---------- Task material
-- ==== Sys2Proof/Certificates/Slice0/Obligations.lean ====
section
/-! DEFINITION. The statements about the TDC-4 cluster. -/

open Sys2Proof Sys2Proof.Machine Sys2Proof.Claims

/-- A step takes the command at the front of the queue and is what that command does with the queue's rest. -/
def Obligations.StepTakesFrontCommand : Prop :=
  ∀ (c : Instr) (cs : List Instr) (s : State),
    step { s with pending := c :: cs } = exec c { s with pending := cs }

/-- On an empty queue a step is one cycle of CLK (the model's choice, log entry 8): none while the port is closed; otherwise
CYCLE counts it (R15), and in a lull (R12) the lull counts down, the Drogue's counts go on, and no thread, instruction
in flight, queue, tile, row or tag of the local store, port or session changes. -/
def Obligations.EmptyQueueTicks : Prop :=
  ∀ s : State, s.pending = [] →
    step s = .next (tick s) ∧ (portOpen s = false → tick s = s) ∧
    (portOpen s = true → (tick s).cycle = s.cycle + 1 ∧ (tick s).pending = [] ∧
      (s.clk.lull ≠ 0 → (tick s).clk.lull = s.clk.lull - 1 ∧ (tick s).ta = s.ta ∧ (tick s).tx = s.tx ∧
        (tick s).flights = s.flights ∧ (tick s).queues = s.queues ∧ (tick s).tiles = s.tiles ∧ (tick s).ls = s.ls ∧
        (tick s).fab = s.fab ∧ (tick s).sess = s.sess))

/-- What reset leaves (R55, R56, R118, R283, R295, Tables 03.1, 05.1, 14.1, 12.1, 13.3, 20.3): BISQUE under the Bridle,
s-registers and parameters zero, LFSR 1, empty E4M3 tiles of 32 rows of 64 bytes, every handle and session FREE, no
valid window, no counter, nothing in flight, no command waiting, and the cluster number of NODE_ID from the fuses, which
are zero in the reference build (the model's choice, as are the values for which the spec gives none: log entries 2 and
4). -/
def Obligations.ResetLeavesInitialState : Prop :=
  State.reset.run.state = .bisque ∧ State.reset.run.owner = .bridle ∧ State.reset.pending = [] ∧
  State.reset.flights = [] ∧
  (∀ (t : Thread) (r : Reg), sreg t r State.reset = 0 ∧ (getThread t State.reset).lfsr = 1 ∧
    (getThread t State.reset).coil = [] ∧ (getThread t State.reset).hvec = 0 ∧ (getThread t State.reset).halted = false) ∧
  (∀ n, readParam State.reset n = 0 ∧ counter State.reset n = 0 ∧ (tileCfg State.reset n).full = false ∧
    tileRows (tileCfg State.reset n) = 32 ∧ tileBytes (tileCfg State.reset n) = 64 ∧
    codeFmt (tileCfg State.reset n).fmt = .e4m3 ∧ (getSess State.reset n).state = .free ∧
    getTag State.reset n = .empty ∧ Mem.read State.reset.sdm n = 0) ∧
  (∀ h, (getHandle State.reset h).state = .free) ∧
  (∀ w, (Sparse.get Window.reset State.reset.fab.windows w).valid = false) ∧
  State.reset.fuses = Fuses.zero ∧ State.reset.fuseBus = Fuses.zero ∧
  State.reset.fab.nodeId = State.reset.fuses.cluster.setWidth 19

/-- Register s0 reads as zero and discards writes, and every other register reads what was written last (R54). -/
def Obligations.RegisterZeroIsHardWired : Prop :=
  ∀ (t u : Thread) (r q : Reg) (v : Word64) (s : State), threadsWellFormed s →
    sreg t 0 s = 0 ∧ setSreg t 0 v s = s ∧
    sreg u q (setSreg t r v s) = if u = t ∧ q = r ∧ r ≠ 0 then v else sreg u q s

/-- The invariants of the next three statements hold at reset. -/
def Obligations.InvariantsHoldAtReset : Prop :=
  memoriesCanonical State.reset ∧ threadsWellFormed State.reset ∧ halvesAgree State.reset

/-- Every step keeps the canonical form of SDM, the rows and tags of the local store with the scrubbers' pointers and
counts, the tile register file with its sidecars and configurations, the session table, the mailbox's data buffer and
the counters. -/
def Obligations.EveryStepKeepsMemoriesCanonical : Prop :=
  ∀ s s' : State, memoriesCanonical s → step s = .next s' → memoriesCanonical s'

/-- Every step keeps both threads well formed: bits [2:0] of the PC zero (R54), registers and parameters in canonical form,
at most four Coil levels open (R71). -/
def Obligations.EveryStepKeepsThreadsWellFormed : Prop :=
  ∀ s s' : State, threadsWellFormed s → step s = .next s' → threadsWellFormed s'

/-- Every step keeps the two halves' copies of the run-control state equal to it (R22, R334). No step changes a design-time
parameter (R4). The fuse bus changes in its life-cycle field only, and the fuses that the cluster has read are those it
held or those that the bus gave (R345, R375). -/
def Obligations.EveryStepKeepsRunControlAndBuild : Prop :=
  (∀ s s' : State, halvesAgree s → step s = .next s' → halvesAgree s') ∧
  (∀ s s' : State, step s = .next s' →
     s'.build = s.build ∧ { s'.fuseBus with lc := s.fuseBus.lc } = s.fuseBus ∧
     (s'.fuses = s.fuses ∨ s'.fuses = s.fuseBus))

/-- The integer instructions on two registers (R62, Table 03.2): results modulo 2^64; shift counts from bits [5:0]; the high
half of the exact product; truncated division; -1 or all ones, and the dividend, for a zero divisor. The comparisons
write 1 or 0 (R62). The instructions with an immediate (R62, R412): it is sign-extended, a shift takes bits [5:0] of it,
and LIH replaces the upper half of its register. -/
def Obligations.IntegerResults : Prop :=
  (∀ (t : Thread) (rd r1 r2 : Reg) (s : State), ready t 1 s → Claims.free t [rd, r1, r2] (seen t 1 s) →
     let a := sreg t r1 (seen t 1 s)
     let b := sreg t r2 (seen t 1 s)
     exec (.add t rd r1 r2) s = writes t rd (BitVec.ofInt 64 (a.toInt + b.toInt)) s ∧
     exec (.sub t rd r1 r2) s = writes t rd (BitVec.ofInt 64 (a.toInt - b.toInt)) s ∧
     exec (.and t rd r1 r2) s = writes t rd (a &&& b) s ∧
     exec (.or t rd r1 r2) s = writes t rd (a ||| b) s ∧
     exec (.xor t rd r1 r2) s = writes t rd (a ^^^ b) s ∧
     exec (.shl t rd r1 r2) s = writes t rd (BitVec.ofNat 64 (a.toNat * 2 ^ (b.toNat % 64))) s ∧
     exec (.shr t rd r1 r2) s = writes t rd (BitVec.ofNat 64 (a.toNat / 2 ^ (b.toNat % 64))) s ∧
     exec (.sra t rd r1 r2) s = writes t rd (BitVec.ofInt 64 (a.toInt / 2 ^ (b.toNat % 64))) s ∧
     exec (.mul t rd r1 r2) s = writes t rd (BitVec.ofInt 64 (a.toInt * b.toInt)) s ∧
     exec (.mulh t rd r1 r2) s = writes t rd (BitVec.ofInt 64 (a.toInt * b.toInt / 2 ^ 64)) s ∧
     exec (.mulhu t rd r1 r2) s = writes t rd (BitVec.ofNat 64 (a.toNat * b.toNat / 2 ^ 64)) s ∧
     exec (.divs t rd r1 r2) s = writes t rd (BitVec.ofInt 64 (if b = 0 then -1 else a.toInt.tdiv b.toInt)) s ∧
     exec (.divu t rd r1 r2) s = writes t rd (BitVec.ofNat 64 (if b = 0 then 2 ^ 64 - 1 else a.toNat / b.toNat)) s ∧
     exec (.rems t rd r1 r2) s = writes t rd (BitVec.ofInt 64 (if b = 0 then a.toInt else a.toInt.tmod b.toInt)) s ∧
     exec (.remu t rd r1 r2) s = writes t rd (BitVec.ofNat 64 (if b = 0 then a.toNat else a.toNat % b.toNat)) s) ∧
  (∀ (t : Thread) (rd r1 r2 : Reg) (s : State), ready t 1 s → Claims.free t [rd, r1, r2] (seen t 1 s) →
     let a := sreg t r1 (seen t 1 s)
     let b := sreg t r2 (seen t 1 s)
     exec (.cmpEq t rd r1 r2) s = writes t rd (if a = b then 1 else 0) s ∧
     exec (.cmpNe t rd r1 r2) s = writes t rd (if a = b then 0 else 1) s ∧
     exec (.cmpLt t rd r1 r2) s = writes t rd (if a.toInt < b.toInt then 1 else 0) s ∧
     exec (.cmpLtu t rd r1 r2) s = writes t rd (if a.toNat < b.toNat then 1 else 0) s ∧
     exec (.cmpGe t rd r1 r2) s = writes t rd (if b.toInt ≤ a.toInt then 1 else 0) s ∧
     exec (.cmpGeu t rd r1 r2) s = writes t rd (if b.toNat ≤ a.toNat then 1 else 0) s) ∧
  (∀ (t : Thread) (rd r1 : Reg) (imm : BitVec 32) (s : State), ready t 1 s → Claims.free t [rd, r1] (seen t 1 s) →
     let a := sreg t r1 (seen t 1 s)
     let i := imm.toInt
     exec (.addi t rd r1 imm) s = writes t rd (BitVec.ofInt 64 (a.toInt + i)) s ∧
     exec (.andi t rd r1 imm) s = writes t rd (a &&& BitVec.ofInt 64 i) s ∧
     exec (.ori t rd r1 imm) s = writes t rd (a ||| BitVec.ofInt 64 i) s ∧
     exec (.xori t rd r1 imm) s = writes t rd (a ^^^ BitVec.ofInt 64 i) s ∧
     exec (.shli t rd r1 imm) s = writes t rd (BitVec.ofNat 64 (a.toNat * 2 ^ (imm.toNat % 64))) s ∧
     exec (.shri t rd r1 imm) s = writes t rd (BitVec.ofNat 64 (a.toNat / 2 ^ (imm.toNat % 64))) s ∧
     exec (.srai t rd r1 imm) s = writes t rd (BitVec.ofInt 64 (a.toInt / 2 ^ (imm.toNat % 64))) s ∧
     exec (.li t rd imm) s = writes t rd (BitVec.ofInt 64 i) s ∧
     exec (.lih t rd imm) s =
       writes t rd (BitVec.ofNat 64 ((sreg t rd (seen t 1 s)).toNat % 2 ^ 32 + 2 ^ 32 * imm.toNat)) s)

/-- Branches and jumps whose offset is -2^20 to 2^20 words (R63, R412): the offset counts from the instruction itself (the
model's reading, log entry 16); a branch goes there where its condition holds and on to the next word where not; JMP
goes there; JAL goes there and leaves the address after it; JR goes to a 48-bit address of a word. Targets that are
refused (R412, Table 03.2): an offset of a branch, JMP or JAL out of range is ILLEGAL_OP; a JR to an address that is no
word's is ILLEGAL_OP, and one to an address of more than 48 bits is PARAM_RANGE at position 1. -/
def Obligations.BranchesAndJumps : Prop :=
  (∀ (t : Thread) (rd r1 r2 : Reg) (off : BitVec 32) (s : State), ready t 1 s →
     -(2 ^ 20) ≤ off.toInt → off.toInt ≤ 2 ^ 20 → Claims.free t [rd, r1, r2] (seen t 1 s) →
     let v := seen t 1 s
     let a := sreg t r1 v
     let b := sreg t r2 v
     let pc := (getThread t v).pc
     let target := pc + BitVec.ofInt 48 (8 * off.toInt)
     let there := goesTo t 1 target s v
     let on := goesOn t 1 s v
     exec (.beq t r1 r2 off) s = (if a = b then there else on) ∧
     exec (.bne t r1 r2 off) s = (if a = b then on else there) ∧
     exec (.blt t r1 r2 off) s = (if a.toInt < b.toInt then there else on) ∧
     exec (.bge t r1 r2 off) s = (if a.toInt < b.toInt then on else there) ∧
     exec (.bltu t r1 r2 off) s = (if a.toNat < b.toNat then there else on) ∧
     exec (.bgeu t r1 r2 off) s = (if a.toNat < b.toNat then on else there) ∧
     exec (.jmp t off) s = there ∧
     exec (.jal t rd off) s = goesTo t 1 target s (setSreg t rd ((pc + 8).setWidth 64) v) ∧
     (a.toNat % 8 = 0 → a.toNat < 2 ^ 48 → exec (.jr t r1) s = goesTo t 1 (a.setWidth 48) s v)) ∧
  (∀ (t : Thread) (rd r1 r2 : Reg) (off : BitVec 32) (s : State), ready t 1 s →
     let a := sreg t r1 (seen t 1 s)
     let ill := faults t 1 fcIllegal 0 s
     (2 ^ 20 < off.toInt ∨ off.toInt < -(2 ^ 20) →
       exec (.beq t r1 r2 off) s = ill ∧ exec (.bne t r1 r2 off) s = ill ∧ exec (.blt t r1 r2 off) s = ill ∧
       exec (.bge t r1 r2 off) s = ill ∧ exec (.bltu t r1 r2 off) s = ill ∧ exec (.bgeu t r1 r2 off) s = ill ∧
       exec (.jmp t off) s = ill ∧ exec (.jal t rd off) s = ill) ∧
     (Claims.free t [r1] (seen t 1 s) →
       (a.toNat % 8 ≠ 0 → exec (.jr t r1) s = ill) ∧
       (a.toNat % 8 = 0 → 2 ^ 48 ≤ a.toNat → exec (.jr t r1) s = faults t 1 fcParam 1 s)))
--------------------
= Task to carry out =
Beginning at the first line of the data above, retype each line until you reach the line containing "(tick s).fab = s.fab", and include that one too. Add nothing else.

= Written solution =
-- ==== Sys2Proof/Certificates/Slice0/Obligations.lean ====
section
/-! DEFINITION. The statements about the TDC-4 cluster. -/

open Sys2Proof Sys2Proof.Machine Sys2Proof.Claims

/-- A step takes the command at the front of the queue and is what that command does with the queue's rest. -/
def Obligations.StepTakesFrontCommand : Prop :=
  ∀ (c : Instr) (cs : List Instr) (s : State),
    step { s with pending := c :: cs } = exec c { s with pending := cs }

/-- On an empty queue a step is one cycle of CLK (the model's choice, log entry 8): none while the port is closed; otherwise
CYCLE counts it (R15), and in a lull (R12) the lull counts down, the Drogue's counts go on, and no thread, instruction
in flight, queue, tile, row or tag of the local store, port or session changes. -/
def Obligations.EmptyQueueTicks : Prop :=
  ∀ s : State, s.pending = [] →
    step s = .next (tick s) ∧ (portOpen s = false → tick s = s) ∧
    (portOpen s = true → (tick s).cycle = s.cycle + 1 ∧ (tick s).pending = [] ∧
      (s.clk.lull ≠ 0 → (tick s).clk.lull = s.clk.lull - 1 ∧ (tick s).ta = s.ta ∧ (tick s).tx = s.tx ∧
        (tick s).flights = s.flights ∧ (tick s).queues = s.queues ∧ (tick s).tiles = s.tiles ∧ (tick s).ls = s.ls ∧
        (tick s).fab = s.fab ∧ (tick s).sess = s.sess))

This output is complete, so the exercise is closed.